DATASET:
══════

-- ==== Sys2Proof/Tests/Slice0.lean ====
section
/-! SUPPORT. Tests: states that meet the hypotheses of the statements, ill-formed commands refused, and single commands on
small states with results taken from the spec's words. -/

namespace Sys2Proof.Machine

set_option Elab.async false

/-! ### Small states -/

/-- 32 PARAM bytes from fields (offset, size, value). -/
def par (l : List (Nat × Nat × Nat)) : Bytes :=
  l.foldl (fun b x => b.take x.1 ++ leBytes x.2.1 x.2.2 ++ b.drop (x.1 + x.2.1)) (List.replicate 32 0)

/-- Bytes of length n from fields. -/
def buf (n : Nat) (l : List (Nat × Nat × Nat)) : Bytes :=
  l.foldl (fun b x => b.take x.1 ++ leBytes x.2.1 x.2.2 ++ b.drop (x.1 + x.2.1)) (List.replicate n 0)

/-- A key slot of P0. -/
def keyOf (ty attr : Nat) (mat : Bytes) : KeySlot :=
  { owner := 0, ktype := ty, binding := 0, attr := attr, svnFloor := 0, limit := 2 ^ 48 - 1, uses := 0, useMark := 65536, dn := 0,
    dnMark := 131072, gen := 1, bindHash := List.replicate 16 0, material := mat, limitSaid := false, drawnSaid := false }

/-- P0 with SQ 0 and CQ 0, and ACCESS. -/
def p0 : PartSt :=
  { PartSt.new { PartCfg.p0 with access := true, flowQuota := 4 } false with
    sqs := [{ id := 0, base := 0x10000, sizeLog2 := 6, cq := 0, queue := 0x41, head := 0, tail := 0, fetched := 0, stopped := false,
              draining := false }],
    cqs := [{ id := 0, base := 0x20000, sizeLog2 := 6, vec := 0, queue := 0x42, wr := 0, rd := 0, reserved := 1, phase := true,
              stopped := false }] }

/-- Registers of a part in service: HOLD_OK, both halves in service under North, all banks, both Bellows instantiated. -/
def upRegs (s : State) : State :=
  (((((((s.setFld Fd.HOLD_STAT_HOLD_OK 1).setFld Fd.HW_ROLE_N_STATE 1).setFld Fd.HW_ROLE_S_STATE 1).setFld Fd.HW_PATHS_BANKS
    15).setFld (Fd.BW_STAT_INST 0) 1).setFld (Fd.BW_STAT_INST 1) 1).setFld (Fd.WH_STAT_STATE 0) 2).setFld (Fd.WH_STAT_STATE 1) 2

/-- A part in service in MAKER, one second after reset, with a few keys. -/
def up : State :=
  upRegs { State.reset with
    gatesOpen := true, retry := false, linkUp := true, boot := .up, life := 4, deviceTime := 1000000000, domains := 2 ^ 47 - 1,
    supply := { Supply.init with vholdMv := 3000 },
    halves := { HalvesSt.init with stopped := false, leaseEnd := 1002000000 },
    wells := [{ WellSt.init 1000000000 with pool := 1024 }, { WellSt.init 1000000000 with pool := 1024 }],
    parts := [(0, p0)],
    fns := [(0, { busMaster := true, msixEnable := false, fnMask := false, pending := 0 })],
    keys := { KeySt.init with slots := [
      (0, keyOf 2 0x67B (List.replicate 32 7)), (1, keyOf 0x20 0 (List.replicate 8 0)), (2, keyOf 0x101 0x180 (List.replicate 32 9)),
      (3, keyOf 0x211 0x80 (List.replicate 32 9)), (4, keyOf 0x201 0x100 (List.replicate 64 9)), (5, keyOf 1 0x804 (List.replicate 16 5)),
      (6, keyOf 0x10 0x420 (List.replicate 32 5))] } }

/-- The key of the one fetched command. -/
def kc : CmdKey := ⟨0, 0, 0⟩

/-- A fetched command of P0. -/
def cmdOf (op : Nat) (param input : Bytes) (outLen : Nat) : Inflight :=
  { key := kc, ordinal := 0, seq := 0, opcode := op, flags := 0, tag := 1, param := param, inLen := input.length, outLen := outLen,
    outAddr := if outLen = 0 then 0 else 0x100000, inList := [], outList := [], input := input,
    readFail := false, cls := 1, compat := false, secure := true }

/-- The same with a long input of n equal bytes. -/
def cmdRep (op : Nat) (param : Bytes) (n : Nat) (x : Byte) (outLen : Nat) : Inflight :=
  { cmdOf op param [] outLen with inLen := n, input := List.replicate n x }

/-- s with one fetched command. -/
def State.with1 (s : State) (c : Inflight) : State := { s with inflight := [c] }

/-- A plain partition. -/
def p1 : PartSt := PartSt.new { PartCfg.p0 with secure := false, ringQuota := 4, flowQuota := 4 } false

/-- Partition 1 beside P0, both functions reached. -/
def up2 : State := { up with parts := [(0, p0), (1, p1)], vfEnable := true, numVfs := 63 }

/-- P0's entry with its parts changed. -/
def State.p0With (s : State) (f : PartSt → PartSt) : State := s.updPart 0 f

/-- An active event ring of P0. -/
def evr0 : Evr := { base := 0x30000, sizeLog2 := 6, vec := 0, queue := 0x43, head := 0, tail := 0, seq := 0, phase := true }

/-- An entry of zeros with nothing to read. -/
def noEntry : Fetch := { entry := List.replicate 64 0, inList := [], outList := [], input := [], readFail := false }

/-- A bring-up with nothing wrong. -/
def goodBringUp : BringUp :=
  { straps := 0, northFail := none, southFail := none, udsDiffer := false, shoreImageFail := false, storeLost := false,
    vholdMv := 3000, startedAt := 0, spareFails := [], upTo := 11 }

/-- A part whose fuses hold their first word and whose store has its seed. -/
def bootReady : State :=
  { State.reset with keys := { State.reset.keys with fuses := [(0, [1, 0, 0, 0])], seed := some (List.replicate 16 1) } }

/-- Engine slot 0 of North. -/
def e0 : EngRef := ⟨.north, 0⟩

/-- How a task of this privilege and profile starts, with a pool window of 4 KiB. -/
def startOf (q : Priv) (prof : Bool) : TaskStart :=
  { priv := q, profile := prof, entry := if q = .a then 0x1800 else 0x1000, args := [], argWords := [], data := [], fmode := 0,
    steps := none, poolBase := 0, poolLim := 4096, paired := false, part := 0, cmd := if q = .a then some kc else none, frame := none,
    applet := none, again := false }

/-- A task at its entry point with an empty stack. -/
def taskOf (q : Priv) (prof : Bool) : Task :=
  { start := startOf q prof, k := List.replicate 14 0 ++ [0xC00, 0], pc := (startOf q prof).entry,
    fl := ⟨false, false, false, false, false, false⟩, fmode := 0, p1 := 0, p2 := 0, p3 := 0, dthi := 0, wmask := 0, evpend := 0,
    steps := none, wait := .none, svca := [], staged := [], halted := false }

/-- The same with registers k. -/
def taskK (q : Priv) (prof : Bool) (k : List EWord) : Task := { taskOf q prof with k := k }

/-- Slot 0 of North runs t. -/
def run (t : Task) : State := up.updEng e0 (fun x => { x with task := some t })

/-- A task of an invocation in paired duty. -/
def taskPair : Task := { taskOf .a true with start := { startOf .a true with paired := true } }

/-- Tasks with a request of opcode 0 outstanding. -/
def tSvc : Task := { taskOf .p true with wait := .svc (List.replicate 64 0) 0 }
def tSvca : Task := { taskOf .f true with svca := [(List.replicate 64 0, 0)] }
def tFifth : Task := { tSvca with wait := .svca (List.replicate 64 0) 0 }

/-- s with decode table l. -/
def State.withDecode (s : State) (l : List Nat) : State := { s with kalmel := { s.kalmel with decode := some l } }

/-- The smallest applet image. -/
def img : Bytes :=
  ascii "KLML" ++ [3, 0] ++ leBytes 2 1 ++ List.replicate 6 0 ++ [1, 0] ++ List.replicate 8 0 ++ leBytes 4 1 ++
  List.replicate (38 + 5469) 0

/-- s with image img loaded as applet 0 of P0. -/
def State.withApplet (s : State) : State :=
  s.setApplets [(0, { owner := 0, image := readImage (img.take 66), state := [] })]

/-- APPLET_INVOKE of applet 0, admitted with its image. -/
def cmdImage : Inflight := { cmdOf 0x0702 (par []) [] 0 with image := some (readImage (img.take 66)) }

/-- An access policy: START and every target enabled for host release, bound 60,000 cm, sessions of 2,000 ms. -/
def pol : Bytes := [0, 0, 0, 0, 1, 0, 0xD0, 7] ++ (List.replicate 9 [0, 0, 0x60, 0xEA, 0, 0, 1, 3]).flatten

def upPol : State := up.setAcc (fun a => { a with policy := some pol })

/-- FOB 0, and its pairing before and after its answer. -/
def fob0 : FobRec := { id := 0, fobId := 7, slot := 0, rights := 0x3FF, key := List.replicate 16 3, gen := 1 }
def pair0 (done : Bool) : Pairing :=
  { key := kc, fob := 0, fobId := 7, slot := 0, rights := 0, kFob := List.replicate 16 3, nonceV := [], triesLeft := 3, started := done }

/-- A token configuration under slot 5, and a part with a token waiting at counter n under mark j. -/
def immoCfg : Bytes := buf 32 [(0, 4, 5), (6, 2, 1000), (8, 4, 0x7FF), (12, 2, 1), (16, 4, 0xFFFFFFFF)]
def upTok (n j : Nat) : State :=
  { up with immo := { ImmoSt.init with config := some immoCfg, counter := n, markJ := j, queue := [⟨1, 16, 0, false, 0⟩] } }

/-- A MACsec transmit descriptor and its flow. -/
def desc : Bytes := buf 64 [(0, 1, 4), (4, 1, 255), (8, 4, 0xFFFFFFFF)]
def upFlow : State := { up with flows := [(0, Flow.ofDesc desc 0 1)] }

/-- A debug grant of good format. -/
def grantBytes : Bytes := ascii "FXDG" ++ [1] ++ List.replicate 91 0 ++ ascii "KSIG" ++ [0x40] ++ List.replicate 5464 0

/-- P0 holds region 0, two pages. -/
def upEe : State := up.setRegion 0 { Region.none with word := 0x80000001 }

/-- A READY card. -/
def upCard : State := (up.setFld Fd.CD_STAT_PRESENT 1).setFld Fd.CD_STAT_STATE 3

/-- A frame of no message, of this size, held for lane 0. -/
def frameOf (size : Nat) (msgs : List Msg) : Frame :=
  { id := 0, lane := 0, size := size, shared := false, orig := List.replicate 60 1, parse := .none, pre := [], msgs := msgs, post := [],
    divert := false, changed := false, unknown := false, egress := none, since := 0 }

/-- Lane 0 is up. -/
def upLane : State := (up.setFld (Fd.LANE_STAT_UP 0) 1).setFld (Fd.LANE_CFG_EN 0) 1

/-- Flows and frames: a context of a kind, its flow, and a message of flow 0 alone in a held frame. -/
def ctxOf (kind param key fv0 fv1 : Nat) : Ctx :=
  { kind := kind, cls := 0, part := 0, invert := false, action := 0, report := false, enabled := true, carry := 0, egress := 15,
    spill := false, lost := false, stalled := false, key0 := key, key1 := 0, param := param, fv0 := fv0, fv1 := fv1, aux := 0,
    okCnt := 0, failCnt := 0, lastFail := 0 }
def flowOf (c : Ctx) : Flow :=
  { ctx := c, key := [], lanes := 0, ckptTo := none, lastEvent := none, suppressed := 0, restart := false, spill := none }
def msgOf (body raw : Bytes) : Msg :=
  { flow := some 0, hdr := [], body := body, raw := raw, cand := 0, done := false, dropped := false, waitSince := none }
def msgSince (t : Nat) : Msg := { msgOf [] [] with waitSince := some t }
def upMid : State := { upFlow with frames := [frameOf 64 [msgSince 0]] }
def upMsg (c : Ctx) (m : Msg) : State := { up with flows := [(0, flowOf c)], frames := [frameOf 64 [m]] }
def upMsgSpill (c : Ctx) (m : Msg) : State :=
  { up with flows := [(0, { flowOf c with spill := some ⟨false, false, false, 0⟩ })], frames := [frameOf 64 [m]] }
def upSpill (loading cached : Bool) : State :=
  { up with flows := [(262144, { flowOf (ctxOf 1 0 5 0 0) with spill := some ⟨cached, cached, loading, 0⟩ })] }

def spillKey : Bytes := List.replicate 32 1
def spillAad : Bytes := leBytes 4 (spillHandle 0) ++ List.replicate 8 0
/-- A record of index 0 and version 0 that opens. -/
def goodRec : Bytes :=
  spillAad ++ List.replicate 48 0 ++ Config.prim .gcmTag [spillKey, sealNonce 0 0 0, spillAad, List.replicate 48 0] 16
def withSpillKey (s : State) : State := { s with spill := { s.spill with key := spillKey } }

theorem goodRec_opens : ∃ c, (withSpillKey (upSpill true false)).openRecord 0 goodRec = some c := by
  have e : (withSpillKey (upSpill true false)).openRecord 0 goodRec =
      if (List.isEmpty spillKey || leAt goodRec 0 4 ≠ spillHandle 0 || leAt goodRec 4 4 ≠ 0) = true then none
      else (gcmOpen spillKey (sealNonce 0 0 0) spillAad (List.replicate 48 0)
        (Config.prim .gcmTag [spillKey, sealNonce 0 0 0, spillAad, List.replicate 48 0] 16)).map Ctx.ofBytes := rfl
  rw [e, if_neg (by decide +kernel), gcmOpen, List.take_length, if_pos rfl]
  exact ⟨_, rfl⟩

/-- A running job of a unit. -/
def jobOf (u : UnitKind) (total : Nat) : Job :=
  { owner := .cmd kc, unit := u, half := .north, part := 0, cls := 0, full := false, mode := 1, slot := 0, total := total, done := 0,
    inReq := 0, seg := 0, saved := 0, since := 0, avoid := none }
def upJob (u : UnitKind) (total : Nat) : State :=
  { up with units := { up.units with running := [⟨0, jobOf u total⟩] } }

/-- A handle channel at rest, and a part with channel 0 so. -/
def chan0 : HsChan :=
  { base := 256000, count := 1000, lowRun := 0, goodRun := 0, confirm := none, discarded := false, touchedAt := none }
def upChan (c : HsChan) : State := { up with hs := { up.hs with chans := c :: List.replicate 5 chan0 } }
def upBase (base lowRun : Nat) : State := upChan { chan0 with base := base, lowRun := lowRun }

/-- An LF frame asked for, one on air, and a part with a session. -/
def req0 : LfReq := { kind := .challenge, data := [], bursts := 1 }
def air0 : LfAir := { req := req0, startedAt := 0, broadcast := 1, asked := 1, bursts := 1, omitted := 0 }
def upLf (f : LfSt → LfSt) : State := { up with lf := f up.lf }
def sess0 (src : Source) (target : Nat) : Session := Session.start src target 0 0
def upSess (x : Session) : State := up.setAcc (fun a => { a with session := some x, fobs := [fob0] })
def upBc (x : Session) : State := { upSess x with bc := some ⟨0, [], false, 0, 10 ^ 12, up.pageCfg 0x043000⟩ }

def upBcOn (x : Session) : State := { upSess x with bc := some ⟨0, [], true, 987500000, 10 ^ 12, up.pageCfg 0x043000⟩ }

/-- A telegram of one byte after its sync word. -/
def raw0 : Bytes := [1, 0] ++ beBytes 2 (crc16 [1, 0])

══════

THE TASK: Set down, unchanged, only those lines above that fall between the line with "its seed. -/" and the line with "fl := ⟨false, false, false, false, false, false⟩, fmode", the two end lines included.

RESULT OF THE TASK:
/-- A part whose fuses hold their first word and whose store has its seed. -/
def bootReady : State :=
  { State.reset with keys := { State.reset.keys with fuses := [(0, [1, 0, 0, 0])], seed := some (List.replicate 16 1) } }

/-- Engine slot 0 of North. -/
def e0 : EngRef := ⟨.north, 0⟩

/-- How a task of this privilege and profile starts, with a pool window of 4 KiB. -/
def startOf (q : Priv) (prof : Bool) : TaskStart :=
  { priv := q, profile := prof, entry := if q = .a then 0x1800 else 0x1000, args := [], argWords := [], data := [], fmode := 0,
    steps := none, poolBase := 0, poolLim := 4096, paired := false, part := 0, cmd := if q = .a then some kc else none, frame := none,
    applet := none, again := false }

/-- A task at its entry point with an empty stack. -/
def taskOf (q : Priv) (prof : Bool) : Task :=
  { start := startOf q prof, k := List.replicate 14 0 ++ [0xC00, 0], pc := (startOf q prof).entry,
    fl := ⟨false, false, false, false, false, false⟩, fmode := 0, p1 := 0, p2 := 0, p3 := 0, dthi := 0, wmask := 0, evpend := 0,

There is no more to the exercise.